▸ **What is being asked**:
Please set the lines down again exactly, from the top of the entries through the line that contains "32 < n) := by".

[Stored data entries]
----
theorem witness_InputsAreWatchedSampledAndSet :
    (∃ (i : InputId) (closed active : Bool) (s : State), i = 32 ∧ reads (s.drc.inputs.get i).activeLevel closed active
      ∧ s.tbu.supply = .mains ∧ active ≠ (s.drc.inputs.get i).accepted)
    ∧ (∃ (i : InputId) (closed active : Bool) (s : State), i = 0 ∧ reads (s.drc.inputs.get i).activeLevel closed active
      ∧ s.tbu.supply ≠ .mains)
    ∧ (∃ s : State, s.tbu.supply = .battery)
    ∧ (∃ (i : InputId) (level : ActiveLevel) (filter : Nat) (active : Bool) (s : State), s.takes ∧ filter = 10
      ∧ reads level (s.drc.inputs.get i).closed active ∧ s.tbu.supply ≠ .mains)
    ∧ (∃ (i : InputId) (level : ActiveLevel) (filter : Nat) (active : Bool) (s : State), s.takes ∧ filter = 150
      ∧ reads level (s.drc.inputs.get i).closed active ∧ s.tbu.supply = .mains
      ∧ ∀ e, (s.drc.inputs.get i).change = some e → e < Config.tensOfMs (filter / 10))
    ∧ (∃ (i : InputId) (level : ActiveLevel) (filter : Nat) (active : Bool) (s : State), s.takes ∧ filter = 20
      ∧ reads level (s.drc.inputs.get i).closed active ∧ s.tbu.supply = .mains ∧ active ≠ (s.drc.inputs.get i).accepted
      ∧ ∃ e, (s.drc.inputs.get i).change = some e ∧ e = Config.tensOfMs (filter / 10))
    ∧ (∃ (a : InputPutArgs) (s : State), s.takes ∧ a = ⟨32, 1, 155⟩ ∧ 150 < a.filterTime)
    ∧ (∃ (n : Nat) (s : State), s.takes ∧ n = 33 ∧ 32 < n) := by
  refine ⟨⟨32, false, true, plant, rfl, rfl, rfl, by decide⟩, ⟨0, false, true, plantBattery, rfl, rfl, by decide⟩,
    ⟨plantBattery, rfl⟩, ⟨0, .activeClosed, 10, true, plantBattery, plantBattery_takes, rfl, rfl, by decide⟩,
    ⟨32, .activeClosed, 150, true, plant, plant_takes, rfl, rfl, rfl, ?_⟩,
    ⟨3, .activeOpen, 20, true, withInput 3 { changing with change := some (Config.tensOfMs 2) }, withInput_takes _ _, rfl,
      rfl, rfl, by decide, _, rfl, rfl⟩, ⟨_, plant, plant_takes, rfl, by decide⟩, ⟨_, plant, plant_takes, rfl, by decide⟩⟩
  intro e h
  have key : (plant.drc.inputs.get 32).change = none := by decide
  rw [key] at h
  cases h

theorem plantBattery_doorsOk (i : InputId) (x : Input) (h : ((plant.drc.inputs.set i x).get 0).accepted = false) :
    DoorsOk { withInput i x with tbu := plantBattery.tbu } :=
  let ok := withInput_doorsOk i x h
  ⟨ok.doors, ok.inputs, ok.contacts, ok.pulse⟩

/-- The hypotheses under which an edge reaches its door hold of each kind of input: a contact, a button, an input that no
door names, and the evacuation input. -/
theorem witness_AcceptedEdgesReachTheirDoor :
    (∃ (i : InputId) (active : Bool) (s : State) (d : DoorId) (r : Door), DoorsOk s ∧ s.tbu.supply = .mains
      ∧ (s.drc.inputs.get i).change.isSome = true ∧ reads (s.drc.inputs.get i).activeLevel (s.drc.inputs.get i).closed active
      ∧ s.drc.doors.get d = some r ∧ r.config.contact = i)
    ∧ (∃ (i : InputId) (active : Bool) (s : State) (d : DoorId) (r : Door), DoorsOk s ∧ s.tbu.supply = .mains
      ∧ (s.drc.inputs.get i).change.isSome = true ∧ reads (s.drc.inputs.get i).activeLevel (s.drc.inputs.get i).closed active
      ∧ s.drc.doors.get d = some r ∧ r.config.button = some i)
    ∧ (∃ (i : InputId) (active : Bool) (s : State), DoorsOk s ∧ s.tbu.supply = .mains
      ∧ (s.drc.inputs.get i).change.isSome = true ∧ reads (s.drc.inputs.get i).activeLevel (s.drc.inputs.get i).closed active
      ∧ i = 31 ∧ ∀ d r, s.drc.doors.get d = some r → r.config.contact ≠ i ∧ r.config.button ≠ some i)
    ∧ (∃ (active : Bool) (s : State), DoorsOk s ∧ s.tbu.supply = .mains ∧ (s.drc.inputs.get 32).change.isSome = true
      ∧ reads (s.drc.inputs.get 32).activeLevel (s.drc.inputs.get 32).closed active)
    ∧ (∃ (i : InputId) (active : Bool) (s : State), i = 0 ∧ DoorsOk s ∧ s.tbu.supply = .battery
      ∧ reads (s.drc.inputs.get i).activeLevel (s.drc.inputs.get i).closed active
      ∧ (s.drc.inputs.get i).lastSample = some active ∧ (s.drc.inputs.get i).accepted ≠ active)
    ∧ (∃ (i : InputId) (active : Bool) (s : State), i = 32 ∧ DoorsOk s ∧ s.tbu.supply = .battery
      ∧ reads (s.drc.inputs.get i).activeLevel (s.drc.inputs.get i).closed active
      ∧ (s.drc.inputs.get i).lastSample ≠ some active)
    ∧ (∃ (i : InputId) (s : State), (s.drc.inputs.get i).change = none) := by
  refine ⟨⟨0, true, withInput 0 changing, 0, door, withInput_doorsOk _ _ (by decide), rfl, by decide, rfl, by decide, rfl⟩,
    ⟨16, true, withInput 16 changing, 0, door, withInput_doorsOk _ _ (by decide), rfl, by decide, rfl, by decide, rfl⟩,
    ⟨31, true, withInput 31 changing, withInput_doorsOk _ _ (by decide), rfl, by decide, rfl, rfl, ?_⟩,
    ⟨true, withInput 32 changing, withInput_doorsOk _ _ (by decide), rfl, by decide, rfl⟩,
    ⟨0, true, { withInput 0 { changing with lastSample := some true } with tbu := plantBattery.tbu }, rfl,
      plantBattery_doorsOk _ _ (by decide), rfl, rfl, by decide, by decide⟩,
    ⟨32, true, { withInput 32 changing with tbu := plantBattery.tbu }, rfl, plantBattery_doorsOk _ _ (by decide), rfl, rfl,
      by decide⟩, ⟨32, plant, by decide⟩⟩
  intro d r hr
  rw [(plant_door d r hr).2]
  decide
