theorem Badge.afterClose_closed (fits : b.current.inRange) (c : ClosedRecord) (cause : CloseCause) :
    closedEntry b (b.afterClose c cause) c cause (closeSaturates b.current c cause.missed) := by
  refine ⟨addedTo_saturate _ _ _, addedTo_saturate _ _ _, addedTo_saturate _ _ _, addedTo_saturate _ _ _,
    addedTo_saturate _ _ _, addedTo_saturate _ _ _, ?_, closeSaturates_iff fits c cause, Bool.or_eq_true_iff, ?_⟩
  · rw [← CloseCause.missed_eq]
    exact addedTo_saturate _ _ _
  · rw [← CloseCause.presence_eq]
    rfl

theorem State.closeRecord_sparePlaces (s : State) (b : Badge) (r : OpenRecord) (cause : CloseCause) (form : CloseForm) :
    (s.closeRecord b r cause form).sparePlaces = s.sparePlaces - 1 := State.store_sparePlaces _ _ _

theorem State.closeRecord_pev (s : State) (b : Badge) (r : OpenRecord) (cause : CloseCause) (form : CloseForm) :
    (s.closeRecord b r cause form).pev = s.pev := rfl

end Close

/-! ### The auto-close walk -/

section Walk

variable {s t : State} {b : Badge} {now : Nat}

theorem closesAt_iff : closesAt s now b = true ↔ ∃ r, b.record = some r ∧ r.deadline ≤ now ∧ s.passageOf b.number = none := by
  unfold closesAt
  cases b.record with
  | none => simp
  | some r => simp [State.passageOf_none]

theorem closesAt_congr (same : t.pev = s.pev) : closesAt t now = closesAt s now := by
  unfold closesAt
  rw [same]

theorem autoClosed_eq {r : OpenRecord} (isRecord : b.record = some r) :
    autoClosed s b = s.closeRecord b r .auto (.fixedOut r.fixedOut) := by
  have fixed : (match r.scheduled with
      | none => r.effectiveIn
      | some p => p.stop) = r.fixedOut := by
    unfold OpenRecord.fixedOut
    cases r.scheduled <;> rfl
  unfold autoClosed
  rw [isRecord]
  exact congrArg (fun m => s.closeRecord b r .auto (.fixedOut m)) fixed

/-- R138: a badge that does not close is passed over. -/
theorem autoCloseFrom_skips (keeps : closesAt s now b = false) (rest : List Badge) :
    autoCloseFrom now (b :: rest) s = autoCloseFrom now rest s := by
  rw [← Bool.not_eq_true, closesAt_iff] at keeps
  conv_lhs => unfold autoCloseFrom
  split
  · rfl
  · next r isRecord =>
    split
    · rfl
    · next due =>
      split
      · rfl
      · next free =>
        refine absurd ⟨r, isRecord, Nat.le_of_not_lt due, ?_⟩ keeps
        simpa using free

theorem autoCloseFrom_closes (closes : closesAt s now b = true) (rest : List Badge) : autoCloseFrom now (b :: rest) s
    = if s.sparePlaces < 1 then s else autoCloseFrom now rest (autoClosed s b) := by
  obtain ⟨r, isRecord, due, free⟩ := closesAt_iff.mp closes
  conv_lhs => unfold autoCloseFrom
  rw [isRecord, autoClosed_eq isRecord]
  dsimp only
  rw [if_neg (Nat.not_lt.mpr due), if_neg (by rw [free]; exact Bool.noConfusion)]

theorem autoClosed_pev (s : State) (b : Badge) : (autoClosed s b).pev = s.pev := by
  unfold autoClosed
  split
  · rfl
  · exact State.closeRecord_pev _ _ _ _ _
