-- ==== Sys2Proof/Machine/HChaCha.lean ====
section
/-! DEFINITION. The unit operations of HChaCha20 (R141 to R143). -/

namespace Sys2Proof.Machine

/-- HC_LOAD (R141): S0 is not written. -/
def execHcLoad (s : State) : Out :=
  .next { s with scr := { s.scr with w := hInitState s.key (noncePrefix s.xnonce), rnd := 0 },
                 phase := Phase.hcRound }

/-- HC_ROUND (R142). -/
def execHcRound (s : State) : Out := .next (roundPhase Phase.hcOut s)

/-- HC_OUT (R143): the sub-key and the ChaCha20 nonce, W erased, the first block counter chosen. -/
def execHcOut (s : State) : Out :=
  .next { s with scr := { s.scr with subkey := subkeyOf s.scr.w, cnonce := chachaNonce s.xnonce, w := zeroWords,
                                     rnd := 0, ctr := if s.isEncrypt ∧ 0 < s.dlen.toNat then 1 else 0 },
                 phase := Phase.blkLoad }

end Sys2Proof.Machine
end

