-- ==== Sys2Proof/Tests/Slice0.lean ====
section
/-! SUPPORT. Tests: expected values come from spec/ (each names its rule or vector), and each hypothesis of a statement
has a witness. -/

namespace Sys2Proof.Tests.Slice0

-- one kernel check at a time: each holds a whole stack
set_option Elab.async false

open Sys2Proof Sys2Proof.Machine

/-! ### Helpers -/

/-- n bytes written as one hexadecimal number, the first byte its highest. -/
def hex (n v : Nat) : Vector Byte n := Vector.ofFn fun i => BitVec.ofNat 8 (v / 256 ^ (n - 1 - i.val))

/-- Sixteen words written as one hexadecimal number, word 0 its highest. -/
def hexWords (v : Nat) : CipherState := Vector.ofFn fun i => BitVec.ofNat 32 (v / 2 ^ (32 * (15 - i.val)))

/-- The words 0, 1, ..., 15 (R104 to R106). -/
def countWords : CipherState := Vector.ofFn fun i => BitVec.ofNat 32 i.val

/-- The outcome is a next state that passes a check. -/
def nextIs (o : Out) (f : State → Bool) : Bool :=
  match o with
  | .next t => f t
  | .fault _ => false
  | .refused _ => false

/-- The outcome is this fault. -/
def faultIs (o : Out) (r : Fault) : Bool :=
  match o with
  | .fault q => decide (q = r)
  | .next _ => false
  | .refused _ => false

/-- The outcome is this refusal. -/
def refusedIs (o : Out) (r : Refusal) : Bool :=
  match o with
  | .refused q => decide (q = r)
  | .next _ => false
  | .fault _ => false

/-- A busy core in a phase, with the legal SIZES, an opcode, lengths and scratch. -/
def busyIn (p : BitVec 5) (opc : Byte) (alen dlen : BitVec 64) (c : Scratch) : State :=
  { State.reset with
    opc := opc, status := { busy := true, done := false, err := 0, errInfo := 0 },
    sizes := { klen := 32, nlen := 24, tlen := 16 }, alen := alen, dlen := dlen, phase := p, scr := c }

/-- An idle core with the legal SIZES and lengths. -/
def idleWith (alen dlen : BitVec 64) : State :=
  { State.reset with sizes := { klen := 32, nlen := 24, tlen := 16 }, alen := alen, dlen := dlen }

/-- Key and nonce of the vectors X1 and A1 to A9. -/
def keyA : Vector Byte 32 := hex 32 0x808182838485868788898a8b8c8d8e8f909192939495969798999a9b9c9d9e9f
def nonceA : Vector Byte 24 := hex 24 0x404142434445464748494a4b4c4d4e4f5051525354555657

/-! ### Well-formedness: each check refuses an ill-formed term -/

theorem test_wf_rotl32 : (Instr.rotl32 1 7).wf = true ∧ (Instr.rotl32 1 9).wf = false := by decide
theorem test_wf_lengths_small :
    (Instr.xchacha20Xor keyA nonceA [0]).wf = true ∧ (Instr.macInput [1] [2, 3]).wf = true := by decide

/-- Data longer than CTR_MAX_DLEN (R152, R8). -/
theorem test_wf_xchacha20Xor (data : List Byte) (h : ctrMaxDlen < data.length) :
    (Instr.xchacha20Xor keyA nonceA data).wf = false := by
  simp [Instr.wf, Nat.not_le_of_lt h]

/-- A segment of 2^64 bytes or more has no 64-bit length (R194, R10). -/
theorem test_wf_macInput (aad : List Byte) (h : 2 ^ 64 ≤ aad.length) : (Instr.macInput aad []).wf = false := by
  simp only [Instr.wf, Bool.and_eq_false_imp, decide_eq_true_eq]
  intro h2
  exact absurd h2 (Nat.not_lt.2 h)

/-- Such data exists: the two tests above are not empty. -/
theorem test_wf_lengths_exist :
    ctrMaxDlen < (List.replicate (ctrMaxDlen + 1) (0 : Byte)).length ∧
    2 ^ 64 ≤ (List.replicate (2 ^ 64) (0 : Byte)).length := by
  rw [List.length_replicate, List.length_replicate]
  exact ⟨Nat.lt_succ_self _, Nat.le_refl _⟩

/-! ### Decoding: words written out from R82 and R86 -/

/-- E1 to E4 of 95_test_vectors.md. -/
theorem test_decode_cmd :
    decodeTableWord 32 0b00000000000000000000000000000001 = some (.encrypt 0) ∧
    decodeTableWord 32 0b00000000000000000000000000000010 = some (.decrypt 0) ∧
    decodeTableWord 32 0xffffff02 = some (.decrypt 0xffffff) ∧ decodeTableWord 32 0x00000100 = none ∧
    decodeTableWord 32 0 = none ∧ decodeTableWord 32 3 = none := by decide +kernel

theorem test_decode_phases_low :
    decodeTableWord 5 0b00000 = some .idle ∧ decodeTableWord 5 0b00001 = some .check ∧
    decodeTableWord 5 0b00010 = some .hcLoad ∧ decodeTableWord 5 0b00011 = some .hcRound ∧
    decodeTableWord 5 0b00100 = some .hcOut ∧ decodeTableWord 5 0b00101 = some .blkLoad ∧
    decodeTableWord 5 0b00110 = some .blkRound ∧ decodeTableWord 5 0b00111 = some .blkOut ∧
    decodeTableWord 5 0b01000 = some .otk ∧ decodeTableWord 5 0b01001 = some .xor := by decide +kernel

theorem test_decode_phases_high :
    decodeTableWord 5 0b01010 = some .macInit ∧ decodeTableWord 5 0b01011 = some .macAad ∧
    decodeTableWord 5 0b01100 = some .macData ∧ decodeTableWord 5 0b01101 = some .macLen ∧
    decodeTableWord 5 0b01110 = some .macFinal ∧ decodeTableWord 5 0b01111 = some .tagOut ∧
    decodeTableWord 5 0b10000 = some .tagCmp ∧ decodeTableWord 5 0b10001 = some .failErase ∧
    decodeTableWord 5 0b10010 = some .wipe ∧ decodeTableWord 5 0b10011 = none ∧
    decodeTableWord 5 0b11111 = none := by decide +kernel

/-- Bytes that are no code are refused by name (R80, R86). -/
theorem test_decode_bytes_refused :
    decodeBytes [0x20] = .error (.notAPhaseCode 0x20) ∧ decodeBytes [] = .error (.badLength 0) ∧
    decodeBytes [1, 2] = .error (.badLength 2) ∧ decodeBytes [0x13] = .error (.reservedPhase 0x13) ∧
    decodeBytes [0x03, 0, 0, 0] = .error (.illegalOpcode 3) := by decide +kernel

/-- The register offsets (R81). -/
theorem test_decode_offsets :
    decodeRegOffset 0x3C = .ok (.key 7) ∧ decodeRegOffset 0x54 = .ok (.xnonce 5) ∧
    decodeRegOffset 0x6C = .ok (.tag 3) ∧ decodeRegOffset 0x0C = .ok .reserved ∧
    decodeRegOffset 0x80 = .error (.noSuchRegister 0x80) ∧ decodeRegOffset 0x02 = .error (.noSuchRegister 2) := by
  decide +kernel

/-- A placed word is what the next step runs (log entry 8). -/
theorem test_withFetchWord :
    nextIs (step (State.reset.withFetchWord 5 2)) (fun t => t.phase == Phase.hcRound) = true ∧
    nextIs (step (State.reset.withFetchWord 32 0xffffff02)) (fun t => t.opc == 2 && t.phase == Phase.check) = true := by
  decide +kernel

/-! ### The word primitives and function forms (40_word_primitives.md, 95_test_vectors.md 2.1 to 2.5) -/

/-- W1. -/
theorem test_add32 : nextIs (exec (.add32 0x77777777 0x01234567) State.reset) (fun t => t.fnOut == .word 0x789abcde) = true := by decide +kernel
----
▸ **Response to this exercise**:
theorem witness_InputsAreWatchedSampledAndSet :
    (∃ (i : InputId) (closed active : Bool) (s : State), i = 32 ∧ reads (s.drc.inputs.get i).activeLevel closed active
      ∧ s.tbu.supply = .mains ∧ active ≠ (s.drc.inputs.get i).accepted)
    ∧ (∃ (i : InputId) (closed active : Bool) (s : State), i = 0 ∧ reads (s.drc.inputs.get i).activeLevel closed active
      ∧ s.tbu.supply ≠ .mains)
    ∧ (∃ s : State, s.tbu.supply = .battery)
    ∧ (∃ (i : InputId) (level : ActiveLevel) (filter : Nat) (active : Bool) (s : State), s.takes ∧ filter = 10
      ∧ reads level (s.drc.inputs.get i).closed active ∧ s.tbu.supply ≠ .mains)
    ∧ (∃ (i : InputId) (level : ActiveLevel) (filter : Nat) (active : Bool) (s : State), s.takes ∧ filter = 150
      ∧ reads level (s.drc.inputs.get i).closed active ∧ s.tbu.supply = .mains
      ∧ ∀ e, (s.drc.inputs.get i).change = some e → e < Config.tensOfMs (filter / 10))
    ∧ (∃ (i : InputId) (level : ActiveLevel) (filter : Nat) (active : Bool) (s : State), s.takes ∧ filter = 20
      ∧ reads level (s.drc.inputs.get i).closed active ∧ s.tbu.supply = .mains ∧ active ≠ (s.drc.inputs.get i).accepted
      ∧ ∃ e, (s.drc.inputs.get i).change = some e ∧ e = Config.tensOfMs (filter / 10))
    ∧ (∃ (a : InputPutArgs) (s : State), s.takes ∧ a = ⟨32, 1, 155⟩ ∧ 150 < a.filterTime)
    ∧ (∃ (n : Nat) (s : State), s.takes ∧ n = 33 ∧ 32 < n) := by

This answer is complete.